1 INTRODUCTION

Breast cancer (BC) is one of the most prevalent malignancies among women worldwide, including Vietnamese. It is recognized that BC is a complicated disease that is affected by hereditary and environmental variables. The heredity of BC was estimated in recent times to be 31% and its typical environmental components to just 16% (Möller, 2016), suggesting that a significant concern for recent scientific investigations into BC is their variety in disease-related genes.

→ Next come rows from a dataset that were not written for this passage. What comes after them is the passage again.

-- ==== Sys2Proof/Machine/RegNames.lean ====
section
/-!
DEFINITION. The names of the register window: `Adr.<register>` (a window address) and `Fld.<register>.<field>` (the
bits of a field), with the manual's own names; an index argument is the plane, port, channel or word of the name.
-/
namespace Sys2Proof.Machine
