-- ==== Sys2Proof/Machine/Sram.lean ====
section
/-!
DEFINITION. SRAM protection (R396 to R398): what the sweeper's read of an SRAM byte finds and does (Table 87).
-/
namespace Sys2Proof.Machine

/-! ### The outcomes of Table 87 -/

/-- Codes with those of some nozzles set to 0. -/
def zeroCodes (nozzles : List Nat) (codes : List Nat) : List Nat :=
  codes.zipIdx.map (fun e => if nozzles.contains e.2 then 0 else e.1)

/-- R397: a page is flagged DataLoss (R80). -/
def Dev.flagLoss (d : Dev) (key : Nat) : Dev := d.flag key 5

/-- Codes of a line waiting in the row-stagger buffer are rewritten as 0. -/
def Dev.sramStagger (d : Dev) (n line p : Nat) (nozzles : List Nat) : Dev :=
  let r := d.raster n
  let h := p - d.firstPort n
  let hit := fun (l : StagLine) => l.line == line
  let d := d.setRaster n { r with
    stag := r.stag.map (fun l =>
      if hit l then { l with codes := l.codes.zipIdx.map (fun e => if e.2 = h then zeroCodes nozzles e.1 else e.1) } else l) }
  (r.stag.filter hit).foldl (fun d l => d.flagLoss l.page) d

/-- Codes of a line queue entry are rewritten as 0. -/
def Dev.sramQueue (d : Dev) (p entry : Nat) (nozzles : List Nat) : Dev :=
  let x := d.port p
  match x.queue[entry]? with
  | none => d
  | some e =>
    let codes := zeroCodes nozzles e.codes
    let e' : Entry := { e with codes := codes, lcv := d.lineCheck e.plane codes }
    let d := d.setPort p { x with queue := x.queue.zipIdx.map (fun q => if q.2 = entry then e' else q.1) }
    e.parts.foldl (fun d q => d.flagLoss q.1) d

/-- A word of an active copy: used at its reset value by the page in hand; the stoker copies it from the shadow copy where
the plane's commit is not pending. -/
def Dev.sramActive (d : Dev) (a : Nat) : Dev :=
  match d.ownerPlane a with
  | none => { d with act := spPut (resetWord d.part a) a (d.reg a) d.act }
  | some n =>
    let pending := decide ((d.ras.corrWait ||| d.ras.corrCopy ||| d.ras.htWait ||| d.ras.htCopy) &&& bit8 n ≠ 0)
    let w := if pending || !d.stokerRuns then resetWord d.part a else d.reg a
    let d := { d with act := spPut (resetWord d.part a) a w d.act }
    match (d.raster n).page with
    | some k => d.flagLoss k
    | none => d

/-- A byte of a shadow copy takes its reset value, with a notice of the register's address. -/
def Dev.sramShadow (d : Dev) (a byte : Nat) : Dev :=
  let b := byte % 4
  let w := setBits (d.reg a) (8 * b + 7) (8 * b) (bitsOf (resetWord d.part a).toNat (8 * b + 7) (8 * b))
  (d.setReg a w).notice Nt.SramUncorrectable [(4, a)]

/-- A row error is taken as 0; in a pair the line it feeds carries evidence (Table 66). -/
def Dev.sramRowError (d : Dev) (n p j : Nat) : Dev :=
  let r := d.raster n
  let h := p - d.firstPort n
  let rows := r.rowErr.zipIdx.map (fun e => if e.2 = h then e.1.zipIdx.map (fun v => if v.2 = j then 0 else v.1) else e.1)
  let d := d.setRaster n { r with rowErr := rows }
  if d.inPair then
    let e := d.planeOffset n + r.line + (d.staggers n).getD (j % d.rowCount n) 0
    d.setPair (fun x => { x with evidence := x.evidence ++ [(n, e)] })
  else d

/-- R145: the use in hand of a plane ends: its lines not yet in the ring print blank, and its stream's history is lost. -/
def Dev.sramDecode (d : Dev) (n : Nat) : Dev :=
  let x := d.decode n
  match x.uses.getLast? with
  | none => d
  | some u =>
    let off := match x.cursor with
      | some c => c.strip
      | none => 0
    let v : Use := { u with
      lines := u.lines.map (fun l => { l with data := [], judged := false, fault := true })
      finish := { quietEnd with stripId := u.finish.stripId } }
    let d := d.setDecode n { x with uses := x.uses.dropLast ++ [v] }
    let d := match u.stream with
      | some s => d.breakStream s
      | none => d
    d.dataLoss u.page u.finish.stripId off

/-- R397: an uncorrectable byte; where the table says so, a fatal fault in a pair (Table 63, row 3). -/
def Dev.sramLost (d : Dev) (place : SramPlace) : Dev :=
  match place with
  | .stagger n line p js => if d.pair.mode then d.fatalFault 2 else d.sramStagger n.val line p.val js
  | .queue p entry js => if d.pair.mode then d.fatalFault 2 else d.sramQueue p.val entry js
  | .activeCopy a => if d.pair.mode then d.fatalFault 2 else d.sramActive a
  | .shadowCopy a byte => d.sramShadow a byte
  | .rowError n p j => d.sramRowError n.val p.val j
  | .decode n => d.sramDecode n.val
  | .stoker => d.watchdogExpiry true
  | .other q => d.queueReset q

/-- R398: a pass over the SRAM ends when the sweeper comes back to a lower address. -/
def Dev.sramPass (d : Dev) (addr : Nat) : Dev :=
  let d := if addr < d.memc.sramLast then d.bump Fld.MEM_SRAMPASS.Count else d
  d.setMemc (fun c => { c with sramLast := addr })

/-- R396 to R398: the sweeper reads an SRAM byte and corrects or reports it. -/
def Dev.sramSweepRead (d : Dev) (addr : Nat) (place : SramPlace) (find : Option LineFind) : Dev :=
  if d.rd Fld.MEM_CTRL.SweepEn = 0 then d
  else
    let d := d.sramPass addr
    match find with
    | none => d
    | some .corrected => (d.bump Fld.MEM_SRAMCE.Count).lastFind 4 addr
    | some .uncorrectable =>
      let d := ((d.bump Fld.MEM_SRAMUE.Count).lastFind 5 addr).sticky Fld.MEM_ERR.SramUnc
      (d.trouble Nt.SramUncorrectable []).sramLost place

end Sys2Proof.Machine
end

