/-- R339: a striker whose partner has begun to synchronise sends it everything, its sessions with it, and each continued
stream's state at its next save. -/
def startResync (before d : Dev) (m : Mem) : Dev :=
  if d.pair.mode && decide (d.pair.role = .striker) && decide (d.pair.partnerState = 3) &&
      !(decide (before.pair.role = .striker) && decide (before.pair.partnerState = 3)) then
    let d := (List.range 16).foldl (fun d i =>
      match d.session i with
      | some s => if s.atPair then d.emit (.pair (.session i (some s.copy))) else d
      | none => d) d
    let d := d.setPair (fun p => { p with dueStreams := (d.dec.streams.filter (fun x => x.valid)).map (fun x => x.number) })
    (resyncItems d m).foldl (fun d x => d.emit (.pair (.resync x))) d
  else d

end Sys2Proof.Machine
end

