/-- R466, R467, R468, R469, R470, R472: a request for On wakes a domain that sleeps and leaves one that is ON; a request for
ember or cold has a domain that is ON begin its entry (STOKER and NET go no further than ember), is refused under Table 120,
and does nothing for CORE; an entry and an exit end in the state they lead to, and an exit from cold of a domain that loses
something sets PWR_ERR.DomainLost.
Model choices that this rests on: assumption log 86. -/
def Obligations.DomainsSleepAndWake : Prop :=
  (∀ (s : State) (path : Sys2Proof.Path) (k : Fin 14),
    let v (c : Nat) : Word := BitVec.ofNat 32 (c * 4 ^ k.val)
    let d (c : Nat) : Dev := s.dev.met path Adr.PWR_REQ (v c)
    (k = 0 →
      (Reaches s path Adr.PWR_REQ (v 1) → Completes (.pwrReqOn path k) s (d 1) s.mem) ∧
      (Reaches s path Adr.PWR_REQ (v 2) → Completes (.pwrReqEmber path k) s (d 2) s.mem) ∧
      (Reaches s path Adr.PWR_REQ (v 3) → Completes (.pwrReqCold path k) s (d 3) s.mem)) ∧
    (k ≠ 0 → k ≠ 5 → s.dev.wakeable k.val = true →
      (Reaches s path Adr.PWR_REQ (v 1) →
        (((d 1).domain k.val).state = .on → Completes (.pwrReqOn path k) s ((d 1).powerTaken k.val) s.mem) ∧
        (((d 1).domain k.val).state = .ember → Completes (.pwrReqOn path k) s
          ((((d 1).powerTaken k.val).setDomain k.val { ((d 1).domain k.val) with
            state := .fromEmber, woken := false }).showWake k.val 1) s.mem)) ∧
      (Reaches s path Adr.PWR_REQ (v 2) → ((d 2).domain k.val).state = .on →
        ((d 2).pwrRefused k.val = true → Completes (.pwrReqEmber path k) s ((d 2).refusePower k.val 1) s.mem) ∧
        ((d 2).pwrRefused k.val = false →
          Completes (.pwrReqEmber path k) s (((d 2).powerTaken k.val).beginEntry k.val .toEmber) s.mem)) ∧
      (Reaches s path Adr.PWR_REQ (v 3) → ((d 3).domain k.val).state = .on →
        ((d 3).pwrRefused k.val = true → Completes (.pwrReqCold path k) s ((d 3).refusePower k.val 1) s.mem) ∧
        ((d 3).pwrRefused k.val = false → Completes (.pwrReqCold path k) s
          (((d 3).powerTaken k.val).beginEntry k.val (if k = 1 ∨ k = 2 then .toEmber else .toCold)) s.mem)))) ∧
  (∀ (s : State) (k : Fin 14), s.runs →
    let x := s.dev.domain k.val
    (x.state ≠ .toEmber → x.state ≠ .toCold → Completes (.domainEntryDone k) s s.dev s.mem) ∧
    (k ≠ 4 → k ≠ 5 → x.state = .toEmber → x.woken = false → x.pend = 0 →
      Completes (.domainEntryDone k) s (s.dev.setDomain k.val { x with state := .ember, pend := 0 }) s.mem) ∧
    (k ≠ 5 → x.state = .fromEmber → x.pend = 0 →
      let y := takeUpAll (s.dev.setDomain k.val { x with state := .on }, s.mem)
      Completes (.domainExitDone k) s y.1 y.2) ∧
    (k ≠ 5 → losesInCold k.val = true → x.state = .fromCold → x.pend = 0 →
      let y := takeUpAll (((s.dev.setDomain k.val { x with state := .on }).sticky Fld.PWR_ERR.DomainLost).notice
        Nt.DomainLost [(1, k.val)], s.mem)
      Completes (.domainExitDone k) s y.1 y.2))

/-- R460, R462, R463: the stoker, awake, writes the oldest change into the journal, and the firing counts as they come round
or at Checkpoint; asleep it is woken first; each Clear empties its area while the sequencer is Idle and does nothing
otherwise; a read of JNL_RDDATA advances JNL_RDOFF by one word.
Model choices that this rests on: assumption log 90. -/
def Obligations.JournalWritesAndClears : Prop :=
  (∀ (s : State) (ok : Bool), s.runs →
    (s.dev.jnl.queue = [] → Completes (.journalWrite ok) s s.dev s.mem) ∧
    (s.dev.stokerRuns = false → Completes (.journalWrite ok) s s.dev s.mem) ∧
    (∀ c rest, s.dev.jnl.queue = c :: rest → s.dev.stokerRuns = true →
      (s.dev.domOn 1 = false → Completes (.journalWrite ok) s (s.dev.wake 1 7) s.mem) ∧
      (s.dev.domOn 1 = true → Completes (.journalWrite ok) s
        (({ s.dev with jnl := { s.dev.jnl with queue := rest } } : Dev).writeChange c ok) s.mem)) ∧
    (s.dev.stokerRuns = true → s.dev.domOn 1 = true → ∃ e, Completes .firingCountCheckpoint s e s.mem ∧
      e.jnl.area.counts = s.dev.countCodes ∧ e.jnl.area.states = s.dev.jnl.area.states ∧
      e.jnl.area.log = s.dev.jnl.area.log) ∧
    (s.dev.serviceReaches Adr.JNL_RDDATA = true → Completes .jnlRddataRead s
      (s.dev.wr Fld.JNL_RDOFF.Offset (s.dev.rd Fld.JNL_RDOFF.Offset + 1)) s.mem)) ∧
  (∀ (s : State) (path : Sys2Proof.Path),
    let d (v : Word) : Dev := s.dev.met path Adr.JNL_CTRL v
    (s.dev.job.seq ≠ .idle →
      (Reaches s path Adr.JNL_CTRL 1#32 → Completes (.clearStates path) s (d 1) s.mem) ∧
      (Reaches s path Adr.JNL_CTRL 2#32 → Completes (.clearCounts path) s (d 2) s.mem) ∧
      (Reaches s path Adr.JNL_CTRL 4#32 → Completes (.clearTrouble path) s (d 4) s.mem) ∧
      (Reaches s path Adr.JNL_CTRL 8#32 → Completes (.clearCal path) s (d 8) s.mem)) ∧
    (s.dev.job.seq = .idle →
      (Reaches s path Adr.JNL_CTRL 1#32 → ∃ e, Completes (.clearStates path) s e s.mem ∧
        e.jnl.area.states = [] ∧ e.jnl.area.log = [] ∧ e.jnl.area.counts = s.dev.jnl.area.counts) ∧
      (Reaches s path Adr.JNL_CTRL 2#32 → ∃ e, Completes (.clearCounts path) s e s.mem ∧
        e.jnl.area.counts = [] ∧ (∀ z, e.firingCount z = 0) ∧ e.jnl.area.states = s.dev.jnl.area.states) ∧
      (Reaches s path Adr.JNL_CTRL 4#32 → ∃ e, Completes (.clearTrouble path) s e s.mem ∧
        e.jnl.area.trouble = [] ∧ e.rep.ring = [] ∧ e.rep.nextSeq = s.dev.rep.nextSeq) ∧
      (Reaches s path Adr.JNL_CTRL 8#32 → ∃ e, Completes (.clearCal path) s e s.mem ∧
        e.jnl.area.calib = [] ∧ e.jnl.area.states = s.dev.jnl.area.states)) ∧
    (Reaches s path Adr.JNL_CTRL 16#32 → s.dev.stokerRuns = true → (d 16).domOn 1 = true →
      ∃ e, Completes (.checkpoint path) s e s.mem ∧ e.jnl.area.counts = s.dev.countCodes))
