theorem write_MOT_CMD {c : Fin 8} (h : Reaches s path (Adr.MOT_CMD c.val) v) (hv : BitVec.ofNat 32 (v.toNat &&& 7) = v) :
    writeAccess path finds (Adr.MOT_CMD c.val) v s.dev s.mem =
      ((s.dev.met path (Adr.MOT_CMD c.val) v).axisCommand c v.toNat, s.mem) := by
  have hd := defined_MOT_CMD c
  have hq := block_MOT_CMD c
  obtain ⟨r, hb, e⟩ := write_acts (finds := finds) h (row_MOT_CMD c)
    (holds_MOT_CMD c s.dev.part) (silent_MOT_CMD c s.dev.part) (by rw [hd]; exact hv) rfl
  have hm : v.toNat % 8 = v.toNat := by
    have := congrArg BitVec.toNat hv
    rw [BitVec.toNat_ofNat, show (7 : Nat) = 2 ^ 3 - 1 from rfl, Nat.and_two_pow_sub_one_eq_mod] at this
    omega
  rw [e]; unfold actOn; rw [hq]
  simp [Dev.actRest, hb, Adr.DD_CTRL, Adr.MOT_CMD, hm]

end

end Sys2Proof.Machine
end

Many genome-wide association studies (GWASs) have already found many susceptibility variations related to BC in Caucasian and Asian populations (Hunter, 2007; Gold, 2008; Stacey Simon N, 2008; Cai, 2011; Kim, 2012; Han M.-R., 2016). However, most were variations with modest penetration risk than those in prevalent genes such as BRCA1 or BRCA2 (Bradbury, 2007). The two genes make up 25% of the family risk and around 5% of the incidence of BC through uncommon mutation frequencies (Peto, 1999; Pharoah, 2004). Over 100 single nucleotide polymorphisms (SNPs) have been discovered thus far. Although most of these SNPs were discovered in primarily Caucasian groups (Turnbull, 2010; Fletcher, 2011; Haiman, 2011), a few SNPs were discovered in Asian populations (Kim, 2012; Cai, 2014; Han M.-R., 2016). Several studies have shown that specific SNPs exhibit ethnic-specific characteristics and should not be tested in other populations (Kim, 2012; Chen Yazhen, 2016; Han M.-R., 2016; Xu M., 2016). Fine-scale mapping of GWAS-identified areas (Glubb, 2015; Orr, 2015; Shi, 2016), as well as meta-analysis of previous GWAS (Lindström, 2014; Michailidou, 2015; Couch, 2016), have recently contributed to the enormously increasing number of SNPs related to BC susceptibility in certain ethnic groups (Zheng Y., 2013).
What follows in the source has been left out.